Compartmentalize Your Assets
It is good practice in any business to keep business and personal assets separate. Starting up an LLC and registering an EIN are good first steps, but it is also recommended to maintain separate bank accounts and lines of credit. This line is especially important with regards to how members get paid, as W2 employees, as 1099 consultants, through owner draws, or not at all (perhaps the purpose of the LLC is future acquisition).
Types of LLCs, Which is Right for You?
The two most common forms of LLC are single-member and multi-member. The question here is, will the LLC have one owner or more.
Other forms of LLC include L3C, Series LLC, PLLC, Restricted LLC, and Anonymous LLC.
L3Cs are mission or cause driven. Also known as "low-profit liability companies," and "hybrid entities,"L3Cs combine characteristics of both non-profit and for-profit entities.
Series LLCs are structured such that one LLC (parent or umbrella company) sits atop a series of stand-alone LLCs. Each child LLC in the series has separate assets, and operates largely independent of each other. An example of a Series LLC might be a real estate investment company that operates a series of apartment complexes, each as a stand-alone entity. Not all states allow Series LLCs.

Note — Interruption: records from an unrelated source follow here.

-- ==== Sys2Proof/Tests/Slice0.lean ====
section
/-! SUPPORT. The model's own tests: expected words and results are those of 95_test_vectors.md (V-*) and of the rules
named. Last, one witness for the hypotheses of each obligation that has any. -/

namespace Sys2Proof.Tests

open Sys2Proof Sys2Proof.Machine

/-! ## Helpers -/

/-- After reset, idle bus, with the environment's next levels scripted. -/
def lab (levels : List Bool) : State := State.reset.scripted levels

/-- The same with SCL driven low, as a byte operation finds it. -/
def lowClock (levels : List Bool) : State := (lab levels).onBus fun b => { b with sclDrv := true }

/-- The same in `RUN`, in sequencer state `st` with the given shadow. -/
def running (st : SeqState) (shadow : Byte) (levels : List Bool) : State :=
  { lab levels with phase := .run, state := st, shadow := shadow }

/-- Small windows for the timers: `N_SHUTDOWN = 3`, `N_GUARD = 2` (V-TICK-10). -/
def shortWindows : Config := { Config.default with nShutdown := 3, nGuard := 2 }

/-- Whether an outcome is a next state of which `f` holds. -/
def next (o : Host.Outcome State Fault Refusal) (f : State → Bool) : Bool :=
  match o with
  | .next t => f t
  | .fault _ => false
  | .refused _ => false

/-- An acknowledged register write to the expander at 0x40, in the vectors' notation: `S B(0x40)/A B(r)/A B(v)/A P`. -/
def acked (r v : Byte) : List Event :=
  startEvents ++ byteEvents 0x40 false ++ byteEvents r false ++ byteEvents v false ++ stopEvents

/-- A sample of the GPIO register that returns `v`. -/
def sampled (v : Byte) : List Event :=
  startEvents ++ byteEvents 0x40 false ++ byteEvents 0x09 false ++ restartEvents ++ byteEvents 0x41 false ++
    readEvents (msbFirst v) true ++ stopEvents

/-! ## Well-formedness: each check refuses an ill-formed command -/

theorem test_wellFormed_refuses_wreg_gpio : (Instr.wreg 0x9 0x00).wellFormed = false := by decide
theorem test_wellFormed_refuses_wreg_olat : (Instr.wreg 0xA 0x00).wellFormed = false := by decide
theorem test_wellFormed_refuses_wreg_no_register : (Instr.wreg 0xB 0x00).wellFormed = false := by decide
theorem test_wellFormed_refuses_rreg_no_register : (Instr.rreg 0xB).wellFormed = false := by decide
theorem test_wellFormed_admits_rreg_olat : (Instr.rreg 0xA).wellFormed = true := by decide

/-! ## Decoding: each command's word written out bit by bit from the patterns of R75 -/

theorem test_decode_lrel : decode 0b0001000100000000 = .command (.lrel .sda) := by decide
theorem test_decode_ldrv : decode 0b0010000000000000 = .command (.ldrv .scl) := by decide
theorem test_decode_lrd : decode 0b0011000100000000 = .command (.lrd .sda) := by decide
theorem test_decode_init : decode 0b0100000000000000 = .command .init := by decide
theorem test_decode_start : decode 0b0101000001000001 = .command (.start 0x41) := by decide
theorem test_decode_rstart : decode 0b0110000001000001 = .command (.rstart 0x41) := by decide
theorem test_decode_stop : decode 0b0111000000000000 = .command .stop := by decide
theorem test_decode_wrb : decode 0b1000000010100101 = .command (.wrb 0xA5) := by decide
theorem test_decode_rdb : decode 0b1001000100000000 = .command (.rdb true) := by decide
theorem test_decode_wreg : decode 0b1010010101001000 = .command (.wreg 0x5 0x48) := by decide
theorem test_decode_rreg : decode 0b1011101000000000 = .command (.rreg 0xA) := by decide
theorem test_decode_config : decode 0b1100000000000000 = .command .config := by decide
theorem test_decode_wgpio : decode 0b1101000000110001 = .command (.wgpio 0x31) := by decide
theorem test_decode_rgpio : decode 0b1110000000000000 = .command .rgpio := by decide
theorem test_decode_tick : decode 0b1111000000000000 = .command .tick := by decide

/-- The words section 2 of the vectors lists as refused. -/
theorem test_decode_refused_words :
    [0x0000, 0x1200, 0x1101, 0x4001, 0x5140, 0x9300, 0xA900, 0xAA00, 0xAB00, 0xBF00, 0xB901, 0xF0FF].all
      (fun w => (decode (w : CommandWord)).command?.isNone) = true := by decide

theorem test_decodeTableWord : decodeTableWord 16 0xA548 = some (.wreg 0x5 0x48) := by decide

/-- R86's pseudo-instructions with the default address (R51). -/
theorem test_pseudo_instructions :
    [encode Config.default.startW, encode Config.default.startR, encode Config.default.rstartR, encode rdbLast,
      encode rdbMore] = [0x5040, 0x5041, 0x6041, 0x9100, 0x9000] := by decide

/-- R85 and R86: lines of the spec's own programs, in both spellings of a register, and lines that are none. -/
theorem test_assembler :
    (["WREG IOCON, 0x48", "RREG REG_OLAT ; a comment", "RSTART.R", "WGPIO 49", "LREL SDA", " ; nothing"].map
      fun l => assembleLine Config.default l.toList) =
        [some [0xA548], some [0xBA00], some [0x6041], some [0xD031], some [0x1100], some []] ∧
      (["WAITTICK", "WRB 256", "RREG 11", "LRD SCK", "WREG 1 2"].all
        fun l => (assembleLine Config.default l.toList).isNone) = true := by
  decide +kernel

/-- The masks of R10 under the default pin map. -/
theorem test_default_masks :
    let c := Config.default
    [c.ledMask, c.mSwitch, c.mFan, c.mDc, c.mBoardUp, c.mPdReq, c.inMask, c.outMask] =
      [0x07, 0x08, 0x10, 0x20, 0x40, 0x80, 0x48, 0xB7] := by decide

/-! ## Bus Line Control -/

/-- V-LINE-1. -/
theorem test_lrel : next (exec (.lrel .sda) ((lab []).onBus fun b => { b with sdaDrv := true }))
    (fun t => !t.bus.sdaDrv && t.bus.trace == [.rel .sda] && t.rOk && t.rData == 0x00) = true := by decide +kernel

/-- V-LINE-2. -/
theorem test_ldrv : next (exec (.ldrv .scl) (lab []))
    (fun t => t.bus.sclDrv && !t.bus.sdaDrv && t.bus.trace == [.low .scl] && t.rOk) = true := by decide +kernel

/-- V-LINE-3: a driven line reads 0 and draws nothing. -/
theorem test_lrd_driven : next (exec (.lrd .sda) ((lab [true]).onBus fun b => { b with sdaDrv := true }))
    (fun t => t.rData == 0x00 && t.bus.trace == [.rd .sda false] && t.bus.env.lineDraws == [true]) = true := by
  decide +kernel

/-- V-LINE-4. -/
theorem test_lrd_released : next (exec (.lrd .sda) (lab [true]))
    (fun t => t.rData == 0x01 && t.bus.trace == [.rd .sda true] && t.bus.env.lineDraws == []) = true := by
  decide +kernel

/-! ## Protocol Engine -/

/-- V-INIT-1. -/
theorem test_init_good : next (exec .init (lab [true, true])) (fun t => t.rOk && !t.rBusfault &&
    t.phase == .bootConfig && t.bus.trace ==
      [.rel .scl, .wait .tQ, .rel .sda, .wait .tQ, .rd .scl true, .rd .sda true]) = true := by decide +kernel

/-- V-INIT-3: both lines are read though SCL is low. -/
theorem test_init_fault : next (exec .init (lab [false, true])) (fun t => !t.rOk && t.rBusfault &&
    t.phase == .bootConfig && t.bus.trace.drop 4 == [.rd .scl false, .rd .sda true]) = true := by decide +kernel

/-- V-START-1. -/
theorem test_start_acked : next (exec (.start 0x40) (lab [false])) (fun t => t.rOk && t.bus.sclDrv &&
    !t.bus.sdaDrv && t.bus.trace == startEvents ++ byteEvents 0x40 false) = true := by decide +kernel
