-- ==== Sys2Proof/Config.lean ====
section
/-! DEFINITION. Config.lean: the parameters of HUFENC (00_scope.md R6) that are numbers.
Widths stand in the types of Word.lean. OUT_DEPTH, the one OPEN parameter, is a field of State (log 5);
its default stands here. -/
namespace Sys2Proof.Config

/-- NSYM (R6): the number of symbols, entries of FREQ and of the code table. -/
abbrev nsym : Nat := 256

/-- HEAP_CAP (R6): entries of the heap array. -/
abbrev heapCap : Nat := 256

/-- Entries of the node arena, indices 256 to 510 (R6 NODE_CAP less the 256 leaves, R36). -/
abbrev arenaCap : Nat := 255

/-- The index of the arena's first entry (R36): an index below it is a Leaf. -/
abbrev arenaBase : Nat := 256

/-- MAXLEN_BYTES (R6): the largest input length in bytes of a scan pass. -/
abbrev maxLenBytes : Nat := 2 ^ 32 - 1

/-- The most pops a traversal of a tree of at most 256 leaves performs (46_sequencer.md R228). -/
abbrev maxPops : Nat := 511

/-- The default of the OPEN parameter OUT_DEPTH (R6). -/
abbrev outDepthDefault : Nat := 1

end Sys2Proof.Config
end

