-- ==== Sys2Proof/Machine/Flags.lean ====
section
/-! DEFINITION. Machine/Flags.lean: HUFENC has no condition codes (10_state.md R42). What its operations test and what
its pins and STATUS show are pure functions of the state, written here: R39, R41, R42, R226, R250. -/
namespace Sys2Proof.Machine

/-- The code of an error kind (60_exceptions.md R250). -/
def errCode : ErrKind → BitVec 4
  | .none => 0
  | .inputUnavailable => 1
  | .outputUnwritable => 2
  | .emptyAlphabet => 3
  | .missingCode => 4
  | .lengthOverflow => 5
  | .illegalCommand => 6
  | .queueEmpty => 7
  | .queueFull => 8

/-- A busy state accepts no command and has one internal operation; the others are ready (46_sequencer.md R226). -/
def isBusy : SeqState → Bool
  | .init | .load | .xa | .xb | .ins | .root | .gen | .emit | .flush => true
  | .idle | .scan | .pack | .done | .fault => false

/-- OUTQ holds OUT_DEPTH bytes, so `emit` is not enabled (R38). -/
def outFull (s : State) : Bool := decide (s.outDepth ≤ s.outq.length)

/-- `TOTAL = 2^32 − 1` (R42, FREQ_INC). -/
def totalFull (s : State) : Bool := s.total == BitVec.allOnes 32

/-- CORE's operation is defined but waits for room in OUTQ: the hold of R208 and R209. -/
def held (s : State) : Bool :=
  match s.seq with
  | .emit => s.curLen != 0 && s.nbits == 7 && outFull s
  | .flush => s.nbits != 0 && outFull s
  | _ => false

/-- Pin `busy` (R41). -/
def pinBusy (s : State) : Bool := isBusy s.seq

/-- Pin `cmd_ready` (R41). -/
def pinCmdReady (s : State) : Bool := !isBusy s.seq

/-- Pin `done` (R41). -/
def pinDone (s : State) : Bool := s.seq == .done

/-- Pin `fault` (R41). -/
def pinFault (s : State) : Bool := s.seq == .fault

/-- Pin `out_valid` (R41), also STATUS.OUTNE (R39). -/
def pinOutValid (s : State) : Bool := !s.outq.isEmpty

/-- Pin `out_data`: the head byte of OUTQ where `out_valid` is 1 (R41). -/
def pinOutData (s : State) : Option Byte := s.outq.head?

/-- Pin `cmd_valid` (R46): the host presents a word. -/
def pinCmdValid (s : State) : Bool := !s.cmds.isEmpty

/-- STATUS: SEQ in bits 3:0, ERR in 7:4, OUTNE in bit 8, the rest 0 (R39). -/
def statusWord (s : State) : Word32 :=
  (0 : BitVec 23) ++ BitVec.ofBool (pinOutValid s) ++ errCode s.err ++ seqCode s.seq

/-- The ghost sequence EMITTED (R38): the bytes already popped followed by the content of OUTQ. -/
def emitted (s : State) : List Byte := s.popped ++ s.outq

end Sys2Proof.Machine
end

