-- ==== Sys2Proof/Safety.lean ====
section
/-! DEFINITION. Safety.lean: the terms in which claims about HUFENC are made: the end of a run (46_sequencer.md R229),
the transitions SEQ may take (R225), the invariants of the rules (R31, R32, R34, R157, R178, R195), the tree a run
builds, and the closed form of the output (45_bit_packer.md R212). No meaning of an operation stands here. -/
namespace Sys2Proof.Machine

/-! ## The end of a run and the sequencer -/

/-- A run has ended (R229). -/
def ended (s : State) : Bool := s.seq == .done || s.seq == .fault

/-- The stage a sequencer state belongs to: before a run, scan, build, generate, write, complete (30_encoding.md R95,
R227). S_FAULT belongs to none and is put last. -/
def stage : SeqState → Nat
  | .idle => 0
  | .init | .scan => 1
  | .load | .xa | .xb | .ins | .root => 2
  | .gen => 3
  | .pack | .emit | .flush => 4
  | .done => 5
  | .fault => 6

/-- The rows of R225 that are not `rst` and change SEQ, as pairs (from, to). -/
def seqEdges : List (SeqState × SeqState) :=
  -- CLEAR in a ready state
  [(.scan, .idle), (.pack, .idle), (.done, .idle), (.fault, .idle)] ++
  -- a fault raised at the acceptance of a command
  [(.idle, .fault), (.scan, .fault), (.pack, .fault), (.done, .fault)] ++
  -- the stages of a run
  [(.idle, .init), (.init, .scan), (.scan, .done), (.scan, .load), (.load, .xa), (.load, .root), (.xa, .xb),
   (.xb, .ins), (.ins, .xa), (.ins, .root), (.root, .gen), (.gen, .pack), (.pack, .emit), (.pack, .flush),
   (.emit, .pack), (.flush, .done)] ++
  -- a queue fault (unreachable)
  [(.load, .fault), (.xa, .fault), (.xb, .fault), (.ins, .fault)]

/-- The malformed command words, in the words of 30_encoding.md R93. -/
def malformedWord (w : CmdWord) : Prop :=
  let op := w.extractLsb' 8 4
  let arg := w.extractLsb' 0 8
  op = 0x7 ∨ 0xC ≤ op ∨
  ((op = 0x0 ∨ op = 0x1 ∨ op = 0x3 ∨ op = 0x4 ∨ op = 0x8 ∨ op = 0x9) ∧ arg ≠ 0) ∨
  (op = 0x6 ∧ arg ≠ 1 ∧ arg ≠ 2) ∨ (op = 0xA ∧ 7 < arg) ∨ (op = 0xB ∧ 13 < arg)

/-- The column "legal in states" of 30_encoding.md R91, by OP: the states in which a well-formed word is not misplaced
and not discarded (40_commands.md R121). -/
def legalStates (op : BitVec 4) : List SeqState :=
  match op.toNat with
  | 0x0 | 0x4 | 0x5 | 0xB => [.idle, .scan, .pack, .done, .fault]
  | 0x1 => [.idle]
  | 0x2 | 0x3 => [.scan, .pack]
  | 0x6 => [.idle, .scan, .pack, .done]
  | 0x8 | 0x9 | 0xA => [.pack, .done]
  | _ => []

/-- The number of CORE's steps from here to a ready state (R228): 3·USC from S_LOAD, CUR_LEN + 1 from S_EMIT. -/
def coreWork (s : State) : Nat :=
  match s.seq with
  | .init => 1
  | .load => 3 * s.usc.toNat
  | .xa => 3 * (s.pq.hsize.val - 1) + 2
  | .xb => 3 * s.pq.hsize.val + 1
  | .ins => 3 * s.pq.hsize.val + 3
  | .root => 2
  | .gen => 1
  | .emit => s.curLen.toNat + 1
  | .flush => 1
  | .idle | .scan | .pack | .done | .fault => 0

/-! ## The priority queue -/

/-- The queue's entries, HEAP[0] to HEAP[HSIZE − 1] (R27). -/
def entries (q : Queue) : List HeapEntry := q.heap.cells.take q.hsize.val

/-- Between positions from `i` on and their children below `n`, no key is above its child's. -/
def OrderedFrom (h : Arr HeapEntry 256) (n i : Nat) : Prop :=
  ∀ j, j < n → 1 ≤ j → i ≤ (j - 1) / 2 → (heapAt h ((j - 1) / 2)).freq ≤ (heapAt h j).freq

/-- The heap order invariant (42_priority_queue.md R157). -/
def HeapOrdered (q : Queue) : Prop := OrderedFrom q.heap q.hsize.val 0

/-- h' is h with the whole entries at i and m exchanged (00_scope.md R10, 42_priority_queue.md R151). -/
def Swapped (h h' : Arr HeapEntry 256) (i m : Nat) : Prop :=
  ∀ k, heapAt h' k = if k = i then heapAt h m else if k = m then heapAt h i else heapAt h k

/-- R156's sift-up, the form an insertion is equal to: while j > 0 and HEAP[j].freq < HEAP[floor((j − 1) / 2)].freq,
swap the two and go on from the parent. -/
def siftUp : Nat → Arr HeapEntry 256 → Nat → Arr HeapEntry 256
  | 0, h, _ => h
  | fuel + 1, h, j =>
    if 0 < j ∧ (heapAt h j).freq < (heapAt h ((j - 1) / 2)).freq then siftUp fuel (heapSwap h j ((j - 1) / 2)) ((j - 1) / 2)
    else h

/-! ## Counts -/

/-- The sum of all FREQ[s]. -/
def freqSum (a : Arr Word32 256) : Nat := (a.cells.map BitVec.toNat).sum

/-- The symbols present, in ascending order: those with FREQ[s] ≠ 0 (R34). -/
def presentSyms (a : Arr Word32 256) : List Byte :=
  ((List.range 256).map (BitVec.ofNat 8)).filter fun s => tableGet a s != 0

/-- The leaves' heap entries {FREQ[s], s}, in ascending order (43_tree_builder.md R171). -/
def leafEntries (a : Arr Word32 256) : List HeapEntry := (presentSyms a).map fun s => ⟨tableGet a s, leafId s⟩

/-- The meanings of a list of operations, one after the other, each only if the one before it gave a next state. -/
def execAll : List Instr → State → Result
  | [], s => .next s
  | i :: rest, s => match exec i s with
    | .next t => execAll rest t
    | .fault f => .fault f
    | .refused r => .refused r

/-! ## Trees and codes -/

/-- A Huffman tree: HUF's "tagged variant" of Leaf and Internal (R12), with the arena index of an Internal node. -/
inductive HuffTree where
  | leaf (sym : Byte)
  | node (id : NodeId) (l r : HuffTree)
  deriving DecidableEq, Repr

/-- The node index of a tree's root (R36). -/
def HuffTree.rootId : HuffTree → NodeId
  | .leaf sym => leafId sym
  | .node id _ _ => id

/-- The symbols at a tree's leaves, from left to right. -/
def HuffTree.leaves : HuffTree → List Byte
  | .leaf sym => [sym]
  | .node _ l r => l.leaves ++ r.leaves

/-- The sum of the counts at a tree's leaves: freq(n) of R36. -/
def HuffTree.weight (a : Arr Word32 256) : HuffTree → Nat
  | .leaf sym => (tableGet a sym).toNat
  | .node _ l r => l.weight a + r.weight a

/-- The indices of a tree's Internal nodes. -/
def HuffTree.inner : HuffTree → List NodeId
  | .leaf _ => []
  | .node id l r => id :: (l.inner ++ r.inner)

/-- The arena holds the tree: each Internal node's entry has its children's indices (R36). -/
def HuffTree.Stored (a : Arr Node 255) : HuffTree → Prop
  | .leaf _ => True
  | .node id l r => (∃ f, arenaGet a id = .ok ⟨f, l.rootId, r.rootId⟩) ∧ l.Stored a ∧ r.Stored a

/-- Each Internal node's NODE_FREQ is the sum of the counts at its leaves (R178 (e)). -/
def HuffTree.Weighed (a : Arr Node 255) (fr : Arr Word32 256) : HuffTree → Prop
  | .leaf _ => True
  | .node id l r =>
    (∃ nd, arenaGet a id = .ok nd ∧ nd.freq = BitVec.ofNat 32 ((HuffTree.node id l r).weight fr)) ∧
      l.Weighed a fr ∧ r.Weighed a fr

/-- Every Internal node's index is below n, so it was created (R28). -/
def HuffTree.Below (n : NodeId) : HuffTree → Prop
  | .leaf _ => True
  | .node id l r => id < n ∧ l.Below n ∧ r.Below n

/-- Each leaf's symbol with the edge labels on the path to it: '0' (false) to the left, '1' (true) to the right, the
edge out of the root first (44_code_table.md R190). -/
def HuffTree.paths : HuffTree → List (Byte × List Bool)
  | .leaf sym => [(sym, [])]
  | .node _ l r => l.paths.map (fun p => (p.1, false :: p.2)) ++ r.paths.map (fun p => (p.1, true :: p.2))

/-- A bit-string's value, its first bit the most significant (20_memory.md R64). -/
def bitsValue (c : List Bool) : CodeBits := c.foldl (fun v b => (v <<< 1) ||| (BitVec.ofBool b).setWidth 256) 0

/-- A code as a table entry (R64, R100). -/
def entryOf (c : List Bool) : CodeEntry := ⟨BitVec.ofNat 8 c.length, bitsValue c⟩

/-- The code a table entry holds: its bits in order, the first one first (R64). -/
def codeOf (e : CodeEntry) : List Bool := (List.range e.len.toNat).map fun j => e.bits.getLsbD (e.len.toNat - 1 - j)

/-- The table entry of a symbol in a tree: its path, or for a tree of one leaf the one-bit code "0" (R190, R193);
{0, 0} for a symbol that is not in the tree (R191). -/
def HuffTree.entry (t : HuffTree) (sym : Byte) : CodeEntry :=
  match t with
  | .leaf only => if sym = only then entryOf [false] else ⟨0, 0⟩
  | .node _ _ _ => match t.paths.find? (fun p => p.1 == sym) with
    | some p => entryOf p.2
    | none => ⟨0, 0⟩

/-- The roots of the forest of a build: the queue's entries, and EA, EB while they are out of it (R178 (g)). -/
def buildRoots (s : State) : List HeapEntry :=
  match s.seq with
  | .xb => s.ea :: entries s.pq
  | .ins => s.ea :: s.eb :: entries s.pq
  | _ => entries s.pq

/-- The trees ts are the forest of the build (R178 (d), (e), (g)): their roots are the entries `roots`, each with its
own weight; the arena holds them; and their leaves are the present symbols, each once. -/
structure IsForest (s : State) (roots : List HeapEntry) (ts : List HuffTree) : Prop where
  roots : (ts.map fun t => (⟨BitVec.ofNat 32 (t.weight s.freq), t.rootId⟩ : HeapEntry)).Perm roots
  stored : ∀ t ∈ ts, t.Stored s.arena ∧ t.Weighed s.arena s.freq ∧ t.Below s.nnode
  leaves : (ts.flatMap HuffTree.leaves).Perm (presentSyms s.freq)

/-- The tree ROOT names: the one tree left in the queue, over all the present symbols, which the arena holds, each
Internal node with its own weight and below NNODE (R178 (c) to (f), R190). -/
def IsRootTree (s : State) (t : HuffTree) : Prop := IsForest s (entries s.pq) [t] ∧ t.rootId = s.root

/-! ## Invariants -/

/-- The states of a run in which the tables hold what the rules say: from S_SCAN on (R34), not S_FAULT, which S_IDLE
reaches too. -/
def inRun (q : SeqState) : Bool := q != .idle && q != .init && q != .fault

/-- The code table is complete: from S_PACK to the end of a run that was not empty (R195). -/
def coded (s : State) : Bool :=
  s.seq == .pack || s.seq == .emit || s.seq == .flush || (s.seq == .done && s.err == .none)

/-- The registers' ranges and what SEQ says of them: ERR (R22), ERRINFO (R23), CUR_LEN (R31), ACC (R32), OUTQ (R38),
OUT_DEPTH (R6), and the request wires idle (R97). -/
structure RegistersOk (s : State) : Prop where
  depth : 1 ≤ s.outDepth
  outq : s.outq.length ≤ s.outDepth
  acc : s.acc.toNat < 2 ^ s.nbits.toNat
  curLen : s.seq ≠ .emit → s.curLen = 0
  faultErr : s.seq = .fault → s.err ≠ .none ∧ s.err ≠ .emptyAlphabet
  okErr : s.seq ≠ .fault → s.errInfo = 0 ∧ (s.err = .none ∨ (s.err = .emptyAlphabet ∧ s.seq = .done))
  wires : s.pqReq = .idle

/-- The counts (R34, R142): the sum of all FREQ[s] equals TOTAL and USC is the number of symbols present. -/
def CountsOk (s : State) : Prop :=
  inRun s.seq → freqSum s.freq = s.total.toNat ∧ s.usc.toNat = (presentSyms s.freq).length

/-- HSIZE, NNODE and USC through the build (R178 (a), (b)). -/
def BuildOk (s : State) : Prop :=
  match s.seq with
  | .scan => s.pq.hsize.val = 0 ∧ s.nnode = 256
  | .load => s.pq.hsize.val = 0 ∧ s.nnode = 256 ∧ s.usc ≠ 0
  | .xa => 256 ≤ s.nnode.toNat ∧ 2 ≤ s.pq.hsize.val ∧ s.nnode.toNat + s.pq.hsize.val = 256 + s.usc.toNat
  | .xb => 256 ≤ s.nnode.toNat ∧ 1 ≤ s.pq.hsize.val ∧ s.nnode.toNat + s.pq.hsize.val = 255 + s.usc.toNat
  | .ins => 256 ≤ s.nnode.toNat ∧ s.nnode.toNat + s.pq.hsize.val = 254 + s.usc.toNat
  | .root | .gen | .pack | .emit | .flush =>
    s.pq.hsize.val = 1 ∧ s.usc ≠ 0 ∧ s.nnode.toNat = 255 + s.usc.toNat
  | .done => (s.err = .none → s.pq.hsize.val = 1 ∧ s.usc ≠ 0 ∧ s.nnode.toNat = 255 + s.usc.toNat) ∧
    (s.err = .emptyAlphabet → s.usc = 0)
  | .idle | .init | .fault => True

/-- The forest of the build (R178 (d) to (g)), and from S_GEN on to the end of the run the tree ROOT names. -/
def ForestOk (s : State) : Prop :=
  match s.seq with
  | .xa | .xb | .ins | .root => ∃ ts, IsForest s (buildRoots s) ts
  | .gen | .pack | .emit | .flush => ∃ t, IsRootTree s t
  | .done => s.err = .none → ∃ t, IsRootTree s t
  | .idle | .init | .scan | .load | .fault => True

/-- The code table: all {0, 0} from INIT to CG_GEN (R140), then the codes of the tree ROOT names (R190, R191, R195). -/
def CodesOk (s : State) : Prop :=
  ((stage s.seq = 1 ∧ s.seq ≠ .init) ∨ stage s.seq = 2 ∨ stage s.seq = 3 → ∀ sym, tableGet s.code sym = ⟨0, 0⟩) ∧
  (coded s → ∃ t, IsRootTree s t ∧ ∀ sym, tableGet s.code sym = t.entry sym)

/-- All of it. -/
structure RunOk (s : State) : Prop where
  registers : RegistersOk s
  heap : HeapOrdered s.pq
  counts : CountsOk s
  build : BuildOk s
  forest : ForestOk s
  codes : CodesOk s

/-! ## What two runs share -/

/-- Two states that differ only in array content that no rule reads: everything in a state outside a run, and within
one HEAP at or beyond HSIZE and the arena at or beyond NNODE (10_state.md R45, 93 S1, S2, R237). -/
structure Alike (s t : State) : Prop where
  rest : t = { s with
    pq := t.pq, freq := t.freq, arena := t.arena, code := t.code }
  hsize : t.pq.hsize = s.pq.hsize
  tables : inRun s.seq → t.freq = s.freq ∧ t.code = s.code
  heap : inRun s.seq → entries t.pq = entries s.pq
  arena : inRun s.seq → ∀ n : NodeId, n < s.nnode → arenaGet t.arena n = arenaGet s.arena n

/-! ## The output -/

/-- Bits appended to the accumulator one by one (45_bit_packer.md R207). -/
def putBits : List Bool → State → State
  | [], s => s
  | b :: rest, s => putBits rest (putBit b s)

/-- A group of bits as a byte, its first bit as bit 7 of a group of eight (20_memory.md R63). -/
def byteOfBits (g : List Bool) : Byte := g.foldl (fun v b => (v <<< 1) ||| (BitVec.ofBool b).setWidth 8) 0

/-- The first ⌊length / 8⌋ groups of eight bits, as bytes (R212). -/
def wholeBytes (c : List Bool) : List Byte :=
  (List.range (c.length / 8)).map fun k => byteOfBits ((c.drop (8 * k)).take 8)

/-- The bits after the last whole group (R212). -/
def restBits (c : List Bool) : List Bool := c.drop (8 * (c.length / 8))

/-- The bits pending in the accumulator, the earliest first (10_state.md R32). -/
def pendingBits (s : State) : List Bool := (List.range s.nbits.toNat).map fun j => s.acc.getLsbD (s.nbits.toNat - 1 - j)

end Sys2Proof.Machine
end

The PLLC is an entity available to certain licensed professionals. Common in medicine and law, the PLLC offers liability protection of personal assets for business owners in those professions. PLLCs are similar to regular LLCs, but must be reviewed by the licensing board. PLLCs are not recognized in all states.
Restricted LLCs are an entity that does not pay taxes or make distributions for its first 10 years of operation. At the time of writing, Restricted LLCs can only be formed in Nevada.
Anonymous LLC is an entity formed in a state that does not disclose ownership, currently Delaware, Nevada, New Mexico and Wyoming.
Benefits of an LLC Over Other Entity Types
LLCs are a popular choice for startups. Simply put, starting up an LLC is relatively simple, inexpensive, and doesn't necessitate a second filing come tax time. Separating LLC assets from personal assets also provides members with a level of liability protection in case the business takes on more debt than it can sustain, or is sued, for example.
What Does it Cost?
LLC startup costs will depend to a large extent on your state, if you choose to use a startup formation service provider, and if so, which services you choose to utilize. Remember, generally speaking, each service will incurr its own fee. At the time of writing combined state fees for name registration and filing articles of organization range from $40 to $500 depending on the state of registration. Filing for an EIN with the IRS is free.
LLCs and Taxes
LLCs are treated like general partnerships with regard to tax status. They can elect to file Form 2553 to be treated as an S Corp or Form 8832 for C Corp, but general partnership is their default federal tax classification. General partnerships are pass-through entities. What that means is that each member's share of the businesses profit is passed through to that member's personal taxes, regardless of whether they received the profit as pay or other compensation. $100,000 in profit in the corporate account is taxed the same as $100,000 in the members' collective pockets. The same is true for business losses.
The articles of organization discussed previously will dictate what percentage of the profit belongs to each member. For single member LLCs the math is pretty simple, but multi-member LLCs can have much more complex ownership structures.
When filing their taxes, the business is required to file a Form 1065: U.S. Return of Partnership Income. This form reports annual profit and loss to the IRS. Members individually file Schedule K-1s to report their share on their personal income taxes.
LLC members will also be responsible for state taxes, which vary by state (refer to your Secretary of State's website for your state of filing). Members are also required to pay self-employment tax at a rate of 15.3%. This is akin to Social Security and Medicare in the private sector, and may qualify for a deduction (check with your tax preparer).